#### DATA FOR THIS EXERCISE:
def sendRows (s : State) (gi node : Nat) : Option State :=
  let ctx := grpCtx s gi
  let send (s : State) (id : Nat) (b : Bytes) : Option State :=
    (sendMsg s ctx node 0x20 id b).map fun s => count s (ckey Off.FAULT_CNT_LO 7 0) 1
  let out := (heldRows s gi).foldlM (fun s r =>
    send s noStep (deltaBody (grpId s gi) (grpShard s gi) r.1 r.2.1 r.2.2.1 r.2.2.2.1 r.2.2.2.2)) s
  match out with
  | none => none
  | some s => send s (rebuildId gi) (deltaBody (grpId s gi) (grpShard s gi) 0xFFFFFFFF 0 0 0 (zeros frameBytes))

def rebuildSend (m : Master) (s : State) : State :=
  faultCmd s m 4 [] fun s =>
    let gi := selNum s m Off.FAULT_GROUP_SEL
    match (grpOf s gi).st with
    | .sending => faultEnd s St.GROUP_BUSY
    | .rebuilding => faultEnd s St.GROUP_BUSY
    | .idle => faultEnd s St.GROUP_INVALID
    | .active => match sendRows s gi (rf s Off.FAULT_REBUILD 18 14) with
      | none => faultEnd s St.NO_PATH
      | some s => faultEnd (setGrp s gi { grpOf s gi with st := .sending }) St.OK

/-- REBUILD_SEND (R393, R399). -/
def execRebuildSend (m : Master) (s : State) : Host.Outcome State Fault Refusal := .next (rebuildSend m s)

def rebuildRecv (m : Master) (s : State) : State :=
  faultCmd s m 5 [] fun s =>
    let gi := selNum s m Off.FAULT_GROUP_SEL
    match (grpOf s gi).st with
    | .sending => faultEnd s St.GROUP_BUSY
    | .rebuilding => faultEnd s St.GROUP_BUSY
    | _ =>
      if !groupShapeOk s gi (grpCtx s gi) then faultEnd s St.GROUP_INVALID
      else
        let s := dropRows s gi
        if (lostShards s gi).length > grpR s gi then
          raise (faultEnd (setGrp s gi { grpOf s gi with st := .idle }) St.REBUILD_FAILED) Off.FAULT_STATUS 16
        else faultEnd (setGrp s gi { grpOf s gi with st := .rebuilding }) St.OK

/-- REBUILD_RECV (R393, R399, R400). -/
def execRebuildRecv (m : Master) (s : State) : Host.Outcome State Fault Refusal := .next (rebuildRecv m s)

end Sys2Proof.Machine
end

#### WHAT YOU ARE ASKED TO DO:
Using the material above, state how many lines carry the word "Option", giving the number alone.

#### RESPONSE AREA:
2